___ INPUT

/-- Read the head of a byte string. -/
def utf8Head (b : Bytes) : Utf8 :=
  match b.map (·.toNat) with
  | [] => .cut
  | b0 :: rest =>
    match utf8Lead b0 with
    | none => .bad
    | some (n, lo, hi) =>
      let tail := rest.take (n - 1)
      let ok := tail.zipIdx.all (fun t => if t.2 == 0 then lo ≤ t.1 && t.1 ≤ hi else 0x80 ≤ t.1 && t.1 ≤ 0xBF)
      if !ok then .bad
      else if tail.length < n - 1 then .cut
      else
        let first := if n == 1 then b0 else b0 % 2 ^ (7 - n)
        .cp (tail.foldl (fun a t => a * 64 + t % 64) first) n

/-- UTF-8 of a code point. -/
def utf8Enc (c : Nat) : Bytes :=
  if c < 0x80 then leBytes 1 c
  else if c < 0x800 then [c / 64 + 0xC0, c % 64 + 0x80].flatMap (leBytes 1)
  else if c < 0x10000 then [c / 4096 + 0xE0, c / 64 % 64 + 0x80, c % 64 + 0x80].flatMap (leBytes 1)
  else [c / 262144 + 0xF0, c / 4096 % 64 + 0x80, c / 64 % 64 + 0x80, c % 64 + 0x80].flatMap (leBytes 1)

/-! ## The tokeniser (R203, R206, R207) -/

/-- Longest ordinary piece (MAX_PIECE of Table 8.1). -/
def Profile.maxPiece (p : Profile) : Nat := (p.pieces.map (·.bytes.length)).foldl max 1

/-- A node of the lattice: minimal cost, start of the kept edge, its token. -/
structure Node where
  cost : Nat
  from_ : Nat
  tok : Nat
  deriving DecidableEq, Repr

/-- The node after `lat` bytes, from the nodes before it: the longest last piece of minimal cost, an ordinary piece before a
byte token (R206). -/
def nextNode (p : Profile) (lat : List (Byte × Bool)) (nodes : List Node) : Node :=
  let j := lat.length
  let costAt := fun (i : Nat) => if i == 0 then 0 else ((nodes[i - 1]?).map (·.cost)).getD 0
  let last := (lat.getLast?.map (·.1.toNat)).getD 0
  let lens := ((List.range (min j p.maxPiece)).map (· + 1)).reverse
  let cands := lens.filterMap fun n =>
    let seg := lat.drop (j - n)
    if seg.any (fun b => !b.2) then none
    else (p.pieces.find? (fun q => q.bytes == seg.map (·.1))).map (fun q => ({ cost := costAt (j - n) + q.cost, from_ := j - n, tok := q.id } : Node))
  let byte : Node := { cost := costAt (j - 1) + p.byteCost, from_ := j - 1, tok := p.byteBase + last }
  (cands ++ [byte]).foldl (fun a b => if b.cost < a.cost then b else a) ((cands ++ [byte]).headD byte)

/-- Every node of a lattice, node 1 first. -/
def lattice (p : Profile) (bytes : List (Byte × Bool)) : List Node :=
  (List.range bytes.length).foldl (fun ns k => ns ++ [nextNode p (bytes.take (k + 1)) ns]) []

/-- The nodes and tokens of the best path to a node, in order; `fuel` bounds its length. -/
def bestPath (nodes : List Node) : Nat → Nat → List (Nat × Nat)
  | 0, _ => []
  | fuel + 1, j =>
    if j == 0 then []
    else match nodes[j - 1]? with
      | none => []
      | some n => bestPath nodes fuel n.from_ ++ [(j, n.tok)]

/-- The last common node of the best paths to every node a later path can leave from (R207), 0 when there is none. -/
def commonNode (p : Profile) (nodes : List Node) : Nat :=
  let f := nodes.length
  let lo := f + 1 - min (f + 1) p.maxPiece
  let paths := ((List.range (f + 1 - lo)).map (· + lo)).map (fun j => (bestPath nodes (j + 1) j).map (·.1))
  match paths with
  | [] => 0
  | a :: l => (a.filter (fun n => l.all (·.contains n))).getLast?.getD 0

/-- A lattice takes one byte more: the bytes that stay, the tokens that become final, and whether the cut was forced. -/
def feedByte (p : Profile) (window : Nat) (lat : List (Byte × Bool)) (b : Byte × Bool) : List (Byte × Bool) × List Nat × Bool :=
  let lat := lat ++ [b]
  let nodes := lattice p lat
  let c := commonNode p nodes
  if c != 0 then (lat.drop c, (bestPath nodes (c + 1) c).map (·.2), false)
  else if lat.length ≥ window then
    let c := lat.length - p.maxPiece
    (lat.drop c, (bestPath nodes (c + 1) c).map (·.2), true)
  else (lat, [], false)

/-- The tokens of what a lattice still holds when its input ends. -/
def latticeEnd (p : Profile) (lat : List (Byte × Bool)) : List Nat :=
  let nodes := lattice p lat
  (bestPath nodes (lat.length + 1) lat.length).map (·.2)

/-! ## One input on its way through carry, normaliser and tokeniser -/

/-- An input being taken in: its context, the tokens so far as (ID, control), invalid bytes, forced cuts, bytes taken. -/
structure Feed where
  ctx : TextCtx
  toks : List (Nat × Bool)
  invalid : Nat
  cuts : Nat
  bytes : Nat
  deriving DecidableEq, Repr

/-- A context with nothing in it. -/
def TextCtx.fresh : TextCtx := { carry := [], hold := [], lattice := [], due := 0, run := 0 }

/-- Normalised bytes enter the lattice. -/
def Feed.push (p : Profile) (window : Nat) (f : Feed) (bs : List (Byte × Bool)) : Feed :=
  bs.foldl (fun f b =>
    let r := feedByte p window f.ctx.lattice b
    { f with ctx := { f.ctx with lattice := r.1 }, toks := f.toks ++ r.2.1.map (fun t => (t, false)), cuts := f.cuts + b2n r.2.2 }) f

/-- The normaliser releases what it holds, as if the input ended there; holding nothing (always so for form NONE) it releases nothing. -/
def Feed.release (p : Profile) (window : Nat) (f : Feed) : Feed :=
  if f.ctx.hold.isEmpty then f
  else
    let out := (Config.normalise p.unicode p.norm f.ctx.hold).flatMap utf8Enc
    ({ f with ctx := { f.ctx with hold := [] } }).push p window (out.map (fun b => (b, true)))

/-- Non-starters that end the input once a code point has entered it (Stream-Safe Text Format of UAX #15). -/
def runAfter (tables : Nat × Nat) (n c : Nat) : Nat := let k := Config.nonStarters tables c; if k.2.2 then n + k.1 else k.2.1

/-- A valid code point enters the normaliser (R205). -/
def Feed.codePoint (p : Profile) (window : Nat) (f : Feed) (c : Nat) : Feed :=
  if p.norm == 0 then f.push p window ((utf8Enc c).map (fun b => (b, true)))
  else
    let put := fun (f : Feed) (c : Nat) =>
      if Config.stable p.unicode p.norm c then
        let f := f.release p window
        { f with ctx := { f.ctx with hold := [c] } }
      else if f.ctx.hold.length ≥ 64 then
        let f := f.release p window
        { f with ctx := { f.ctx with hold := [c] }, cuts := f.cuts + 1 }
      else { f with ctx := { f.ctx with hold := f.ctx.hold ++ [c] } }
    let cut := f.ctx.run + (Config.nonStarters p.unicode c).1 > 30
    let f := { f with ctx := { f.ctx with run := runAfter p.unicode (if cut then 0 else f.ctx.run) c } }
    if cut then put (put f 0x34F) c else put f c

/-- An invalid byte passes unchanged and ends any combining sequence (R204). -/
def Feed.badByte (p : Profile) (window : Nat) (f : Feed) (b : Byte) : Feed :=
  let f := f.release p window
  let f := { f with ctx := { f.ctx with run := 0 } }
  { (f.push p window [(b, false)]) with invalid := f.invalid + 1 }

/-- Take in bytes that follow the carry; an incomplete sequence at the end is carried; `fuel` bounds the steps. -/
def Feed.take (p : Profile) (window : Nat) : Nat → Bytes → Feed → Feed
  | 0, _, f => f
  | fuel + 1, b, f =>
    match b with
    | [] => { f with ctx := { f.ctx with carry := [] } }
    | b0 :: rest =>
      match utf8Head b with
      | .cut => { f with ctx := { f.ctx with carry := b } }
      | .bad => Feed.take p window fuel rest (f.badByte p window b0)
      | .cp c n => Feed.take p window fuel (b.drop n) (f.codePoint p window c)

/-- One text segment. -/
def Feed.text (p : Profile) (window : Nat) (f : Feed) (b : Bytes) : Feed :=
  let all := f.ctx.carry ++ b
  { (Feed.take p window (all.length + 1) all { f with ctx := { f.ctx with carry := [] } }) with bytes := f.bytes + b.length }

/-- The input ends: carried bytes are invalid, the hold and the lattice are released. -/
def Feed.finish (p : Profile) (window : Nat) (f : Feed) : Feed :=
  let left := f.ctx.carry
  let f := left.foldl (fun f b => f.badByte p window b) { f with ctx := { f.ctx with carry := [] } }
  let f := f.release p window
  { f with toks := f.toks ++ (latticeEnd p f.ctx.lattice).map (fun t => (t, false)), ctx := { f.ctx with lattice := [], run := 0 } }

/-! ## Segment lists and token lists (Table 8.7, R225) -/

/-- A segment: text, or token IDs. -/
inductive Seg where
  | text (b : Bytes)
  | toks (ids : List Nat)
  deriving DecidableEq, Repr

/-- The segments of a list from its bytes; a refusal is a status and DETAIL. -/
def readSegs (sid : Nat) : Nat → Bytes → Except (Nat × Nat) (List Seg)
  | 0, _ => .ok []
  | n + 1, b =>
    let ty := rdLe b 0 1
    let len := rdLe b 4 4
    let size := if ty == 1 then 4 * len else len
    let padded := (size + 7) / 8 * 8
    if b.length < 8 then .error (St.PAYLOAD_TRUNCATED, 0)
    else if ty > 1 then .error (St.BAD_PARAM, 0x100 + sid)
    else if b.length < 8 + padded then .error (St.PAYLOAD_TRUNCATED, 0)
    else
      let data := (b.drop 8).take size
      let s := if ty == 1 then Seg.toks ((chunks 4 (len + 1) data).map leNat) else Seg.text data
      match readSegs sid n (b.drop (8 + padded)) with
      | .ok l => .ok (s :: l)
      | .error e => .error e

/-- Token IDs of a slip refused: out of the vocabulary, or control IDs without TRUSTED_TOKENS (R211, R225). -/
def badToks (p : Profile) (sid : Nat) (trusted : Bool) (ids : List Nat) : Option (Nat × Nat) :=
  if ids.any (fun t => t ≥ p.vocabSize) then some (St.BAD_PARAM, 0x100 + sid)
  else if !trusted && ids.any p.controls.contains then some (St.UNTRUSTED_TOKENS, 0)
  else none

/-- A segment list checked whole. -/
def segList (p : Profile) (sid : Nat) (trusted : Bool) (b : Bytes) : Except (Nat × Nat) (List Seg) :=
  match badStruct sid 16 b with
  | some e => .error e
  | none =>
    let n := rdLe b 8 4
    if n == 0 || n > 4096 then .error (St.BAD_PARAM, 0x100 + sid)
    else match readSegs sid n ((b.take (rdLe b 4 4)).drop 16) with
      | .error e => .error e
      | .ok l =>
        match badToks p sid trusted (l.flatMap (fun g => match g with | .toks ids => ids | .text _ => [])) with
        | some e => .error e
        | none => .ok l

______

TASK DESCRIPTION
The word "normaliser" appears in some lines above. Return every one of those lines.

EXERCISE RESULT
/-! ## One input on its way through carry, normaliser and tokeniser -/
/-- The normaliser releases what it holds, as if the input ended there; holding nothing (always so for form NONE) it releases nothing. -/
/-- A valid code point enters the normaliser (R205). -/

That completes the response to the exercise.